• _REQUIRED WORK_
Every line in the data below that includes "entry" belongs in the answer, copied as it stands.

Stored data entries
______________________________

/-- Lists that lose entries leave the objects at rest. -/
theorem State.Rested.takeWaiters (h : s.Rested) (only : ListsOnly s s') (subset : ∀ m u, u ∈ s'.entries m → u ∈ s.entries m)
    (pool : s'.pool = s.pool) : s'.Rested where
  exchanges z := by
    have left {m : WaitList} (ne : s'.entries m ≠ []) : s.entries m ≠ [] := by
      obtain ⟨u, hu⟩ := List.exists_mem_of_ne_nil _ ne
      exact List.ne_nil_of_mem (subset m u hu)
    exact (only.exchange z).lawful (h.exchanges z) (fun ne o b e => (h.exchanges z).full (left (m := .senders z) ne) e)
      fun ne o c e => (h.exchanges z).empty (left (m := .acquirers z) ne) e
  timerOrder := by simpa only [State.TimerOrder, only.time] using h.timerOrder
  headBlocked := h.headBlocked.congr (by rw [pool]) fun u hu => ⟨by rwa [pool] at hu, by rw [only.task]⟩

/-- A task waits in one list. -/
theorem State.waitsIn_unique {m : WaitList} (h : s.waitsIn t l) (k : s.waitsIn t m) : l = m := by
  obtain ⟨w, hw, list⟩ := h
  obtain ⟨w', hw', list'⟩ := k
  cases hw.symm.trans hw'
  exact Option.some.inj (list.symm.trans list')

/-- An entry of a list has a wait, and no other list. -/
theorem State.Sound.entry (h : s.Sound Nobody) (mem : t ∈ s.entries l) :
    (s.task t).wait.isSome ∧ (l ≠ .pages → ¬s.waitsIn t .pages) := by
  have waits := ((h.books.lists.mem l t).1 mem).2
  refine ⟨?_, fun ne k => ne (State.waitsIn_unique waits k)⟩
  obtain ⟨w, hw, -⟩ := waits
  rw [hw]; rfl

/-- A task is taken off a list of an exchange or a line, and its wait ends. -/
theorem State.Sound.release (h : s.Sound Nobody) (only : ListsOnly s s') (ne : l ≠ .pages) (mem : t ∈ s.entries l)
    (nodup : (s'.entries l).Nodup) (here : ∀ u, u ∈ s'.entries l ↔ u ∈ s.entries l ∧ u ≠ t)
    (others : ∀ m, m ≠ l → s'.entries m = s.entries m) (pool : s'.pool = s.pool) (d : Delivery) :
    (endWait t d s').Sound Nobody ∧ (s.HeadBlocked → (endWait t d s').HeadBlocked) ∧ (s.Rested → (endWait t d s').Rested) := by
  obtain ⟨waits, no_pages⟩ := h.entry mem
  have sound : s'.Sound (· = t) := h.takeWaiters only nodup here others fun u e => e ▸ mem
  have not_head : s'.isPageHead t = false := by
    rw [State.isPageHead, pool]
    exact h.books.lists.not_isPageHead (no_pages ne)
  refine ⟨endWait_sound sound (by rw [only.task]; exact waits) (fun u => ⟨False.elim, fun k => k.2 k.1⟩) d, fun blocked => ?_,
    fun rested => State.Rested.endWait (rested.takeWaiters only (fun m u hu => ?_) pool) not_head d⟩
  · have blocked : s'.HeadBlocked :=
      blocked.congr (by rw [pool]) fun u hu => ⟨by rwa [pool] at hu, by rw [only.task]⟩
    exact blocked.leave not_head (endWait_pool t d s') fun u ne => by rw [endWait_wait, if_neg ne]
  · by_cases e : m = l
    · subst e; exact ((here u).1 hu).1
    · rwa [others m e] at hu

/-! ### Messages -/

theorem State.entries_of_message {o : WaiterOrder} {b : Mailbox} (e : (s.exchange y).state = .message o b) :
    s.entries (.receivers y) = b.receivers ∧ s.entries (.senders y) = b.senders := by
  simp only [State.entries, e]
  exact ⟨rfl, rfl⟩

theorem State.entries_of_count {o : WaiterOrder} {c : Counter} (e : (s.exchange y).state = .count o c) :
    s.entries (.acquirers y) = c.acquirers := by
  simp only [State.entries, e]
  rfl

theorem updMailbox_entries_receivers {f : Mailbox → Mailbox} {o : WaiterOrder} {b : Mailbox}
    (e : (s.exchange y).state = .message o b) : (s.updMailbox y f).entries (.receivers y) = (f b).receivers := by
  simp only [State.entries, updMailbox_exchange, if_true, e]
  rfl

theorem updMailbox_entries_senders {f : Mailbox → Mailbox} {o : WaiterOrder} {b : Mailbox}
    (e : (s.exchange y).state = .message o b) : (s.updMailbox y f).entries (.senders y) = (f b).senders := by
  simp only [State.entries, updMailbox_exchange, if_true, e]
  rfl

theorem updCounter_entries_acquirers {f : Counter → Counter} {o : WaiterOrder} {c : Counter}
    (e : (s.exchange y).state = .count o c) : (s.updCounter y f).entries (.acquirers y) = (f c).acquirers := by
  simp only [State.entries, updCounter_exchange, if_true, e]
  rfl

/-- A message is handed to a receiver (R85). -/
theorem handMessage_spec (h : s.Sound Nobody) {o : WaiterOrder} {b : Mailbox} (e : (s.exchange y).state = .message o b)
    (mem : r ∈ b.receivers) (m : Message) : (handMessage y r m s).Sound Nobody ∧
      (s.HeadBlocked → (handMessage y r m s).HeadBlocked) ∧ (s.Rested → (handMessage y r m s).Rested) := by
  obtain ⟨receivers, -⟩ := State.entries_of_message e
  have nodup := h.books.lists.nodup (.receivers y)
  rw [receivers] at nodup
  have only : ListsOnly s (s.updMailbox y fun b => { b with receivers := b.receivers.erase r }) :=
    updMailbox_listsOnly s y fun b => ⟨_, _, rfl⟩
  have left := updMailbox_entries_receivers (f := fun b => { b with receivers := b.receivers.erase r }) e
  exact h.release (l := .receivers y) only (by simp) (receivers ▸ mem) (left ▸ nodup.erase r)
    (fun u => by rw [left, receivers, nodup.mem_erase_iff, and_comm])
    (fun l ne => updMailbox_entries (fun e => absurd e ne) fun _ _ => rfl) (State.updMailbox_pool ..) _

/-! ### Changes of what an exchange holds -/

/-- The waits that an exchange has go on with what it holds now. -/
theorem State.Valid.setExchange {e : ExchangeState}
    (message : ∀ o b, (s.exchange y).state = .message o b → ∃ o b, e = .message o b)
    (count : ∀ o c, (s.exchange y).state = .count o c → ∃ o c, e = .count o c) {k : WaitKind} (v : s.Valid k) :
    (s.setExchange y e).Valid k := by
  have id (z : Fin 16) : (s.setExchange y e).exchangeId z = s.exchangeId z := by
    rw [State.exchangeId, State.setExchange_exchange]
    split
    · next same => subst same; rfl
    · rfl
  have state (z : Fin 16) : ((s.setExchange y e).exchange z).state = if y = z then e else (s.exchange z).state := by
    rw [State.setExchange_exchange]
    split <;> rfl
  cases k with
  | recv i low high | send i m =>
    obtain ⟨z, o, b, rfl, hz⟩ := v
    by_cases same : y = z
    · subst same
      obtain ⟨o', b', e'⟩ := message o b hz
      exact ⟨y, o', b', (id y).symm, by rw [state, if_pos rfl, e']⟩
    · exact ⟨z, o, b, (id z).symm, by rw [state, if_neg same, hz]⟩
  | acquire i =>
    obtain ⟨z, o, c, rfl, hz⟩ := v
    by_cases same : y = z
    · subst same
      obtain ⟨o', c', e'⟩ := count o c hz
      exact ⟨y, o', c', (id y).symm, by rw [state, if_pos rfl, e']⟩
    · exact ⟨z, o, c, (id z).symm, by rw [state, if_neg same, hz]⟩
  | delay | event l => exact trivial
  | pages n => exact v

theorem State.ListsFit.congr (h : s.ListsFit away) (wait : ∀ u, (s'.task u).wait = (s.task u).wait)
    (entries : ∀ l, s'.entries l = s.entries l) (valid : ∀ k, s.Valid k → s'.Valid k) : s'.ListsFit away where
  nodup l := by rw [entries]; exact h.nodup l
  mem l u := by
    rw [entries]
    simp only [State.waitsIn, wait]
    exact h.mem l u
  valid u w e := valid _ (h.valid u w (wait u ▸ e))

theorem State.setExchange_state (s : State) (y z : Fin 16) (e : ExchangeState) :
    ((s.setExchange y e).exchange z).state = if y = z then e else (s.exchange z).state := by
  rw [State.setExchange_exchange]
  split <;> rfl

/-- The cells reserved where one exchange changes. -/
theorem State.reservedCells_change (others : ∀ z, y ≠ z → (s'.exchange z).state.cells = (s.exchange z).state.cells) :
    s'.reservedCells + (s.exchange y).state.cells = s.reservedCells + (s'.exchange y).state.cells := by
  have sum (s : State) : s.reservedCells = ∑ z, (s.exchange z).state.cells := by
    rw [State.reservedCells_eq, ← List.ofFn_eq_map, List.sum_ofFn]
  have before := Finset.sum_erase_add Finset.univ (fun z => (s.exchange z).state.cells) (Finset.mem_univ y)
  have after := Finset.sum_erase_add Finset.univ (fun z => (s'.exchange z).state.cells) (Finset.mem_univ y)
  have same : ∑ z ∈ Finset.univ.erase y, (s'.exchange z).state.cells = ∑ z ∈ Finset.univ.erase y, (s.exchange z).state.cells :=
    Finset.sum_congr rfl fun z hz => others z (Finset.ne_of_mem_erase hz).symm
  rw [sum, sum]
  omega

theorem State.CellLaw.setExchange (h : s.CellLaw) {e : ExchangeState} (cells : e.cells = (s.exchange y).state.cells) :
    (s.setExchange y e).CellLaw := by
  have state := s.setExchange_state y (e := e)
  have sum := State.reservedCells_change (s := s) (s' := s.setExchange y e) (y := y) fun z ne => by rw [state, if_neg ne]
  rw [state, if_pos rfl, cells] at sum
  unfold State.CellLaw at h ⊢
  have : (s.setExchange y e).freeCells = s.freeCells := rfl
  omega

/-- An exchange of the same kind with the same lists and as many cells: the receivers must match none of its messages (R80). -/
theorem State.Sound.setExchange (h : s.Sound Nobody) {e : ExchangeState}
    (message : ∀ o b, (s.exchange y).state = .message o b → ∃ o b, e = .message o b)
    (count : ∀ o c, (s.exchange y).state = .count o c → ∃ o c, e = .count o c)
    (receivers : e.receivers = (s.exchange y).state.receivers) (senders : e.senders = (s.exchange y).state.senders)
    (acquirers : e.acquirers = (s.exchange y).state.acquirers) (cells : e.cells = (s.exchange y).state.cells)
    (filter : ∀ o b, e = .message o b → ∀ m ∈ b.queue, ∀ t ∈ b.receivers, s.filterMatches m.tag t = false) :
    (s.setExchange y e).Sound Nobody := by
  have state := s.setExchange_state y (e := e)
  have entries (l : WaitList) : (s.setExchange y e).entries l = s.entries l := by
    cases l with
    | receivers z =>
      simp only [State.entries, state]
      split
      · next same => exact same ▸ receivers
      · rfl
    | senders z =>
      simp only [State.entries, state]
      split
      · next same => exact same ▸ senders
      · rfl
    | acquirers z =>
      simp only [State.entries, state]
      split
      · next same => exact same ▸ acquirers
      · rfl
    | line l => rfl
    | pages => rfl
  refine h.change (State.setExchange_port s y _) (fun _ => rfl) (fun _ => rfl)
    { lists := h.books.lists.congr (fun _ => rfl) entries fun k v => v.setExchange message count
      filters := fun z b hz m hm t ht => ?_
      cells := h.books.cells.setExchange cells
      lines := h.books.lines
      ticks := h.books.ticks
      timers := h.books.timers
      pool := h.books.pool }
  obtain ⟨o, hz⟩ := State.mailbox_eq_some.1 hz
  rw [state] at hz
  split at hz
  · exact filter o b hz m hm t ht
  · exact h.books.filters z b (State.mailbox_eq_some.2 ⟨o, hz⟩) m hm t ht

/-- Another queue in a mailbox. -/
theorem State.Sound.requeue (h : s.Sound Nobody) {o : WaiterOrder} {b : Mailbox} (e : (s.exchange y).state = .message o b)
    {q : List Message} (filter : ∀ m ∈ q, ∀ t ∈ b.receivers, s.filterMatches m.tag t = false) :
    (s.setExchange y (.message o { b with queue := q })).Sound Nobody :=
  h.setExchange (fun _ _ _ => ⟨_, _, rfl⟩) (fun _ _ k => by rw [e] at k; cases k) (by rw [e]; rfl) (by rw [e]; rfl) (by rw [e]; rfl)
    (by rw [e]; rfl) fun _ _ k => by cases k; exact filter

/-- Another count of units. -/
theorem State.Sound.recount (h : s.Sound Nobody) {o : WaiterOrder} {c : Counter} (e : (s.exchange y).state = .count o c) (n : Nat) :
    (s.setExchange y (.count o { c with count := n })).Sound Nobody :=
  h.setExchange (fun _ _ k => by rw [e] at k; cases k) (fun _ _ _ => ⟨_, _, rfl⟩) (by rw [e]; rfl) (by rw [e]; rfl) (by rw [e]; rfl)
    (by rw [e]; rfl) fun _ _ k => by cases k

/-- An exchange that holds something else leaves the objects at rest, if it is lawful. -/
theorem State.Rested.setExchange (h : s.Rested) {e : ExchangeState} (lawful : e.Lawful) : (s.setExchange y e).Rested where
  exchanges z := by
    rw [State.setExchange_state]
    split
    · exact lawful
    · exact h.exchanges z
  timerOrder := h.timerOrder
  headBlocked := h.headBlocked

/-! ### MSG.SEND and MSG.RECV (R85 to R89) -/

theorem queueMessage_eq {o : WaiterOrder} {b : Mailbox} (e : (s.exchange y).state = .message o b) (m : Message) :
    queueMessage y m s = s.setExchange y (.message o { b with queue := b.queue ++ [m] }) :=
  updMailbox_of_message e _

/-- A message that no receiver matches is queued (R79, R85). -/
theorem State.Sound.queueMessage (h : s.Sound Nobody) {o : WaiterOrder} {b : Mailbox} (e : (s.exchange y).state = .message o b)
    {m : Message} (none_matches : s.matchingReceiver b m.tag = none) :
    (s.setExchange y (.message o { b with queue := b.queue ++ [m] })).Sound Nobody := by
  refine h.requeue e fun m' hm t ht => ?_
  rcases List.mem_append.1 hm with hm | hm
  · exact h.books.filters y b (State.mailbox_eq_some.2 ⟨o, e⟩) m' hm t ht
  · rw [List.mem_singleton.1 hm]
    exact Bool.not_eq_true _ ▸ List.find?_eq_none.1 none_matches t ht

/-- An id that names an exchange is its current id (R72). -/
theorem namedExchange_ok {id : Byte} (h : s.namedExchange id = .ok y) :
    id = s.exchangeId y ∧ exchangeIndex id = some y ∧ (s.exchange y).state ≠ .closed := by
  unfold State.namedExchange at h
  cases i : exchangeIndex id with
  | none => rw [i] at h; cases h
  | some z =>
    rw [i] at h
    simp only at h
    split at h
    · next c =>
      cases h
      refine ⟨BitVec.eq_of_toNat_eq ?_, rfl, c.2⟩
      have number : id.toNat % 32 = y.val + 1 := by
        unfold exchangeIndex at i
        split at i
        · have := congrArg Fin.val (Option.some.inj i)
          simp only at this
          omega
        · cases i
      rw [exchangeId_toNat, ← c.1]
      omega
    · cases h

______________________________

• _WRITTEN SOLUTION_
/-- An entry of a list has a wait, and no other list. -/
theorem State.Sound.entry (h : s.Sound Nobody) (mem : t ∈ s.entries l) :
  obtain ⟨waits, no_pages⟩ := h.entry mem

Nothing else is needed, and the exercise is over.